[Stored entries]
def oculusRows0 : List RegRow := [
  mkRow "OCU_STATUS" 0x500000 1 0x1 1 0x1 0x0 0x0 0x0 0x0 [] .holder .any,
  mkRow "OCU_CFG" 0x500004 1 0x1 1 0x1 0x0 0xffff007f 0x0 0x0 [] .holder .any,
  mkRow "OCU_NREC" 0x500008 1 0x1 1 0x1 0x1 0xffffffff 0x0 0x0 [] .holder .any,
  mkRow "OCU_PRE" 0x50000c 1 0x1 1 0x1 0x0 0xffffff 0x0 0x0 [] .holder .any,
  mkRow "OCU_POST" 0x500010 1 0x1 1 0x1 0x400 0xffffff 0x0 0x0 [] .holder .any,
  mkRow "OCU_MEM_BASE" 0x500014 1 0x1 1 0x1 0x0 0x3fffff 0x0 0x0 [] .holder .any,
  mkRow "OCU_MEM_SIZE" 0x500018 1 0x1 1 0x1 0x400000 0x7fffff 0x0 0x0 [] .holder .any,
  mkRow "OCU_STREAM_CFG" 0x50001c 1 0x1 1 0x1 0x20001 0xffffffff 0x0 0x0 [] .holder .any,
  mkRow "OCU_RING_WP" 0x500020 1 0x1 1 0x1 0x0 0x0 0x0 0x0 [] .holder .any,
  mkRow "OCU_RING_RP" 0x500024 1 0x1 1 0x1 0x0 0xffffffff 0x0 0x0 [] .holder .any,
  mkRow "OCU_TRIG_TIME_LO" 0x500028 1 0x1 1 0x1 0x0 0xffffffff 0x0 0x0 [] .holder .any,
  mkRow "OCU_TRIG_TIME_HI" 0x50002c 1 0x1 1 0x1 0x0 0xffffffff 0x0 0x0 [] .holder .any,
  mkRow "OCU_SETTLE_BAND" 0x500030 1 0x1 1 0x1 0x3ca3d70a 0xffffffff 0x0 0x0 [] .holder .any,
  mkRow "OCU_CH" 0x500040 16 0x4 1 0x1 0x0 0xffffffff 0x0 0x0 [] .holder .any,
  mkRow "OCU_SEQ_COND" 0x500100 8 0x20 1 0x1 0x0 0x77fff 0x0 0x0 [] .holder .any,
  mkRow "OCU_SEQ_THR" 0x500104 8 0x20 1 0x1 0x0 0xffffffff 0x0 0x0 [] .holder .any,
  mkRow "OCU_SEQ_MASK" 0x500108 8 0x20 1 0x1 0x0 0xffffffff 0x0 0x0 [] .holder .any,
  mkRow "OCU_SEQ_CNT" 0x50010c 8 0x20 1 0x1 0x1 0xffffffff 0x0 0x0 [] .holder .any,
  mkRow "OCU_SEQ_TMO" 0x500110 8 0x20 1 0x1 0x0 0xffffff 0x0 0x0 [] .holder .any,
  mkRow "OCU_REC_GEN" 0x500200 1 0x1 1 0x1 0x0 0x0 0x0 0x0 [] .holder .any ]

def oculusRows1 : List RegRow := [
  mkRow "OCU_REC_ADDR" 0x500204 1 0x1 1 0x1 0x0 0x0 0x0 0x0 [] .holder .any,
  mkRow "OCU_REC_SEQ" 0x500208 1 0x1 1 0x1 0x0 0x0 0x0 0x0 [] .holder .any,
  mkRow "OCU_TRIG_T_LO" 0x500210 1 0x1 1 0x1 0x0 0x0 0x0 0x0 [] .holder .any,
  mkRow "OCU_TRIG_T_HI" 0x500214 1 0x1 1 0x1 0x0 0x0 0x0 0x0 [] .holder .any,
  mkRow "OCU_TRIG_OFS" 0x500218 1 0x1 1 0x1 0x0 0x0 0x0 0x0 [] .holder .any,
  mkRow "OCU_DEAD" 0x50021c 1 0x1 1 0x1 0x0 0x0 0x0 0x0 [] .holder .any,
  mkRow "OCU_IGNORED" 0x500220 1 0x1 1 0x1 0x0 0x0 0xffffffff 0x0 [0xffffffff] .holder .any,
  mkRow "OCU_MEAS" 0x500400 16 0x20 8 0x4 0x0 0x0 0x0 0x0 [] .holder .any,
  mkRow "LAN_CFG" 0x501000 4 0x200 1 0x1 0x0 0x7ff1f 0x0 0x0 [] .lan .any,
  mkRow "LAN_AMP" 0x501004 4 0x200 1 0x1 0x0 0xffffffff 0x0 0x0 [] .lan .any,
  mkRow "LAN_F0" 0x501008 4 0x200 1 0x1 0x0 0xffffffff 0x0 0x0 [] .lan .any,
  mkRow "LAN_F1" 0x50100c 4 0x200 1 0x1 0x0 0xffffffff 0x0 0x0 [] .lan .any,
  mkRow "LAN_LEN" 0x501010 4 0x200 1 0x1 0x0 0xffffffff 0x0 0x0 [] .lan .any,
  mkRow "LAN_FADE" 0x501014 4 0x200 1 0x1 0x0 0xffff 0x0 0x0 [] .lan .any,
  mkRow "LAN_PRBS" 0x501018 4 0x200 1 0x1 0x107 0xff1f 0x0 0x0 [] .lan .any,
  mkRow "LAN_SEED" 0x50101c 4 0x200 1 0x1 0x1 0x7fffffff 0x0 0x0 [] .lan .any,
  mkRow "LAN_MS_CFG" 0x501020 4 0x200 1 0x1 0x1000400 0x1f01ffff 0x0 0x0 [] .lan .any,
  mkRow "LAN_STATUS" 0x501024 4 0x200 1 0x1 0x0 0x0 0xc0 0x0 [] .lan .any,
  mkRow "LAN_N" 0x501028 4 0x200 1 0x1 0x0 0x0 0x0 0x0 [] .lan .any,
  mkRow "LAN_OUT" 0x50102c 4 0x200 1 0x1 0x0 0x0 0x0 0x0 [] .lan .any ]

def oculusRows2 : List RegRow := [
  mkRow "LAN_MS_H" 0x501100 4 0x200 16 0x10 0x0 0xffff 0x0 0x0 [] .lan .any,
  mkRow "LAN_MS_A" 0x501104 4 0x200 16 0x10 0x0 0xffffffff 0x0 0x0 [] .lan .any,
  mkRow "LAN_MS_PH" 0x501108 4 0x200 16 0x10 0x0 0xffffffff 0x0 0x0 [] .lan .any ]

/-- The registers of this block. -/
def oculusRows : List RegRow := oculusRows0 ++ oculusRows1 ++ oculusRows2

def updateRows0 : List RegRow := [
  mkRow "UPD_STATUS" 0x600000 1 0x1 1 0x1 0x0 0x0 0x0 0x0 [] .any .any,
  mkRow "UPD_SESSION" 0x600004 1 0x1 1 0x1 0x0 0x0 0x0 0x0 [] .any .any,
  mkRow "UPD_SLOT" 0x600010 2 0x8 1 0x1 0x0 0x0 0x0 0x0 [] .any .any,
  mkRow "UPD_SLOT_BUILD" 0x600014 2 0x8 1 0x1 0x0 0x0 0x0 0x0 [] .any .any,
  mkRow "UPD_OTP" 0x600030 1 0x1 1 0x1 0x0 0x0 0x0 0x0 [] .any .any,
  mkRow "UPD_UID" 0x600040 4 0x4 1 0x1 0x0 0x0 0x0 0x0 [] .any .any,
  mkRow "UPD_KEY" 0x600100 16 0x4 1 0x1 0x0 0x0 0x0 0x0 [] .any .any ]

/-- The registers of this block. -/
def updateRows : List RegRow := updateRows0

def testRows0 : List RegRow := [
  mkRow "TEST_S1_DELAY" 0x700000 1 0x1 1 0x1 0x0 0xffff 0x0 0x0 [] .test .any,
  mkRow "TEST_RING" 0x700010 1 0x1 1 0x1 0x0 0xff0fff03 0x0 0x0 [] .test .any,
  mkRow "TEST_DMA_HOLD" 0x700020 1 0x1 1 0x1 0x0 0xffffffff 0x0 0x0 [] .test .any,
  mkRow "TEST_DMA_HOLD_US" 0x700024 1 0x1 1 0x1 0x0 0xffff 0x0 0x0 [] .test .any,
  mkRow "TEST_CAN_ACK" 0x700030 1 0x1 1 0x1 0x0 0xffff0f 0x0 0x0 [] .test .any,
  mkRow "TEST_UNLOCK" 0x700080 1 0x1 1 0x1 0x0 0xffff 0x0 0x0 [] .test .any,
  mkRow "TEST_UNLOCK_STATUS" 0x700084 1 0x1 1 0x1 0x0 0x0 0x0 0x0 [] .test .any,
  mkRow "DBG_CTRL" 0x700100 1 0x1 1 0x1 0x0 0x1 0x0 0x0 [] .test .any,
  mkRow "TEST_SD_FLIP" 0x700200 32 0x4 1 0x1 0x0 0xffff1f 0x0 0x0 [] .test .any ]

/-- The registers of this block. -/
def testRows : List RegRow := testRows0

def pageRows0 : List RegRow := [
  mkRow "HOST_CC_ID" 0x1000000 512 0x10000 1 0x1 0x0 0x0 0x0 0x0 [] .any .any,
  mkRow "HOST_CC_STATUS" 0x1000004 512 0x10000 1 0x1 0x0 0x0 0x0 0x0 [] .any .any,
  mkRow "HOST_ADM_SQ_LO" 0x1000010 1 0x1 1 0x1 0x0 0xffffffff 0x0 0x0 [] .cc0 .any,
  mkRow "HOST_ADM_SQ_HI" 0x1000014 1 0x1 1 0x1 0x0 0xffffffff 0x0 0x0 [] .cc0 .any,
  mkRow "HOST_ADM_CQ_LO" 0x1000018 1 0x1 1 0x1 0x0 0xffffffff 0x0 0x0 [] .cc0 .any,
  mkRow "HOST_ADM_CQ_HI" 0x100001c 1 0x1 1 0x1 0x0 0xffffffff 0x0 0x0 [] .cc0 .any,
  mkRow "HOST_ADM_CFG" 0x1000020 1 0x1 1 0x1 0x44 0x80001fff 0x0 0x0 [] .cc0 .any,
  mkRow "HOST_EVQ_LO" 0x1000030 512 0x10000 1 0x1 0x0 0xffffffff 0x0 0x0 [] .any .any,
  mkRow "HOST_EVQ_HI" 0x1000034 512 0x10000 1 0x1 0x0 0xffffffff 0x0 0x0 [] .any .any,
  mkRow "HOST_EVQ_CFG" 0x1000038 512 0x10000 1 0x1 0x4 0x8000000f 0x0 0x0 [] .any .any,
  mkRow "HOST_EVQ_HEAD" 0x100003c 512 0x10000 1 0x1 0x0 0x0 0x0 0x0 [] .any .any,
  mkRow "HOST_EVQ_STATUS" 0x1000040 512 0x10000 1 0x1 0x0 0x0 0xffff0000 0x0 [0xffff0000] .any .any,
  mkRow "HOST_VEC_MOD" 0x1000100 512 0x10000 32 0x4 0x10000 0xffffff 0x0 0x0 [] .any .any,
  mkRow "HOST_SQ_TAIL" 0x1001000 512 0x10000 256 0x8 0x0 0x0 0x0 0x0 [] .any .any,
  mkRow "HOST_CQ_HEAD" 0x1001004 512 0x10000 256 0x8 0x0 0x0 0x0 0x0 [] .any .any,
  mkRow "HOST_SQ_HEAD" 0x1001800 512 0x10000 256 0x4 0x0 0x0 0x0 0x0 [] .any .any ]

/-- The registers of this block. -/
def pageRows : List RegRow := pageRows0

/-- The rows of the block an offset lies in (01 R21). -/
def blockRows (a : Nat) : List RegRow :=
  if a < 0x10000 then sysRows
  else if a < 0x20000 then timeRows
  else if a < 0x40000 then belfryRows
  else if a < 0x80000 then eventRows
  else if a < 0xc0000 then dmaRows
  else if a < 0x100000 then hostRows
  else if a < 0x140000 then fabricRows
  else if a < 0x180000 then safetyRows
  else if a < 0x1a0000 then fieldRows
  else if a < 0x1c0000 then canRows
  else if a < 0x200000 then uartRows
  else if a < 0x400000 then axisRows
  else if a < 0x500000 then cupolaRows
  else if a < 0x600000 then oculusRows
  else if a < 0x700000 then updateRows
  else if a < 0x800000 then testRows
  else if a < 0x1000000 then [] else pageRows

/-- Whether a row holds the register at offset `a`. -/
def RegRow.covers (r : RegRow) (a : Nat) : Bool :=
  decide (r.base ≤ a) && decide ((a - r.base) / r.s1 < r.n1) &&
    decide ((a - r.base) % r.s1 / r.s2 < r.n2) && decide ((a - r.base) % r.s1 % r.s2 = 0)

/-- The row of the register at offset `a`, none where no register lies. -/
def regRow (a : Nat) : Option RegRow := (blockRows a).find? (fun r => r.covers a)

/-- The first index of the register at `a` in its row (an axis, a channel, a client). -/
def RegRow.idx1 (r : RegRow) (a : Nat) : Nat := (a - r.base) / r.s1

/-- The second index of the register at `a` in its row. -/
def RegRow.idx2 (r : RegRow) (a : Nat) : Nat := (a - r.base) % r.s1 / r.s2

/-- What a register reads as when nothing has been written to it: the Reset column of its table (0 where it gives none;
clients other than CC0 start with weight 0x10 and no tick-critical rate, 13 R362). -/
def regReset (a : Nat) : Word :=
  if 0xD1004 ≤ a ∧ a < 0xD1800 then 0x10
  else match regRow a with
    | some r => BitVec.ofNat 32 r.reset
    | none => 0

end Sys2Proof.Machine
end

[About this exercise]
Please, from the entries above, set down exactly the lines from the one containing "decide ((a - r.base) % r.s1 /" through the one containing "a client). -/", and only those.

[Answer for this exercise]
    decide ((a - r.base) % r.s1 / r.s2 < r.n2) && decide ((a - r.base) % r.s1 % r.s2 = 0)

/-- The row of the register at offset `a`, none where no register lies. -/
def regRow (a : Nat) : Option RegRow := (blockRows a).find? (fun r => r.covers a)

/-- The first index of the register at `a` in its row (an axis, a channel, a client). -/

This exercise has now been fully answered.